Télécharger un film sur ZT que l'on possède en DVD, peut-on considérer cela comme de la copie privée?

Posséder une œuvre ne permet pas de la télécharger de façon illégale. "Ce qui importe, c'est que le fichier que l'on télécharge soit une copie licite, ce qui n'est pas le cas sur ZT", explique Olivier Iteanu. C'est d'ailleurs la même chose avec le streaming. Celui-ci n'est légal qu'à partir du moment où il est fait depuis une copie licite de l'œuvre, comme par exemple sur Netflix ou OCS.

Zone Téléchargement ne fournissait que des liens.
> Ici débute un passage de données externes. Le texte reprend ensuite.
-- ==== Sys2Proof/Machine/Step.lean ====
section
/-!
DEFINITION. One step of the machine (log entry 1): time passes, and what the agenda names next takes place: a quarter
issues an instruction of its run, an event, the driver's write of a counter, an item of Ninal's work, or what another device
does. With an empty agenda the choice is free.
-/

namespace Sys2Proof.Machine

/-- One step. -/
def step (s : State) : Host.Outcome State Fault Refusal :=
  match s.agenda with
  | .issue c q :: r => settled (issueStep exec { tick s with agenda := r } c.val q.val)
  | .ev i :: r => if isEvent i then settled (exec i { tick s with agenda := r }) else .fault .badAgenda
  | .counterWrite n x :: r => settled (.next (writeCounter { tick s with agenda := r } n x))
  | .ninal c :: r => settled (.next (ninalPass { tick s with agenda := r } c.val))
  | .remoteRefusal :: r => settled (.next (refuseNext { tick s with agenda := r }))
  | .remoteWrite a x :: r => settled (.next (changeRemote { tick s with agenda := r } a x))
  | [] =>
    match Config.nextAction s.fresh with
    | .issue c q => settled (issueStep exec (tick s) c.val q.val)
    | .ev i => if isEvent i then settled (exec i (tick s)) else .next (tick s)
    | .counterWrite n x => settled (.next (writeCounter (tick s) n x))
    | .ninal c => settled (.next (ninalPass (tick s) c.val))
    | .remoteRefusal => settled (.next (refuseNext (tick s)))
    | .remoteWrite a x => settled (.next (changeRemote (tick s) a x))

/-- The state with an instruction stored where the next step fetches it (log entry 5). -/
def State.withFetchWord (s : State) (nbits w : Nat) : State := placeInstr s nbits w

end Sys2Proof.Machine
end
En quoi est-ce illégal?

En matière de propriété intellectuelle, fournir un lien vers un fichier illicite peut être considéré comme de la contrefaçon si cela est fait dans un but lucratif. C'est en effet ce qu'a précisé la Cour de justice de l'Union européenne dans son arrêt du 8 septembre 2016.

A l'inverse, il n'y a pas contrefaçon s'il n'y a pas de but lucratif et que la personne qui fournit le lien ne connaissait pas le caractère illégal du fichier. Mais il y a peu de chance que les administrateurs de Zone Téléchargement puissent s'appuyer sur cette argumentation. Le site était connecté à quatre régies publicitaires. Par ailleurs, "les liens vers les œuvres étaient soigneusement sélectionnés et éditorialisés. La bonne foi n'est donc pas recevable", ajoute Bernard Lamon.

En revanche, la bonne foi est acceptée pour un prestataire technique tel que Google ou Bing. Leurs moteurs de recherche scannent le Web et peuvent faire ressortir un lien de téléchargement illégal, mais ils ne connaissent pas a priori leur caractère illégal. Ils doivent néanmoins supprimer le lien si on les sollicite. 

Que risquent les administrateurs de ZT?

L'information judiciaire qui a mené à l'arrestation des administrateurs présumés avait notamment pour chef la contrefaçon en bande organisée. En cas de condamnation, ils risquent donc jusqu'à 7 ans de prison et 750.000 euros d'amende, sans compter les dommages et intérêts.

"Dans ce genre d'affaires, les tribunaux ont la main de plus en plus lourde", constate Bernard Lamon. Ainsi, en septembre dernier, le responsable du site de téléchargement OMG Torrent a été condamné à un an de prison dont sept mois fermes. Il devra par ailleurs verser 5 millions d'euros de dommages et intérêts. "Notre législation est devenu extrêmement pointilleuse en la matière. Elle s'attaque aux contrefacteurs, à ceux qui mettent à disposition les logiciels utilisés pour la diffusion et les titulaires des lignes. Et ce n'est pas prêt d'être fini. Les sanctions devraient encore augmenter à l'avenir. Franchement, ça fait beaucoup", estime Olivier Iteanu.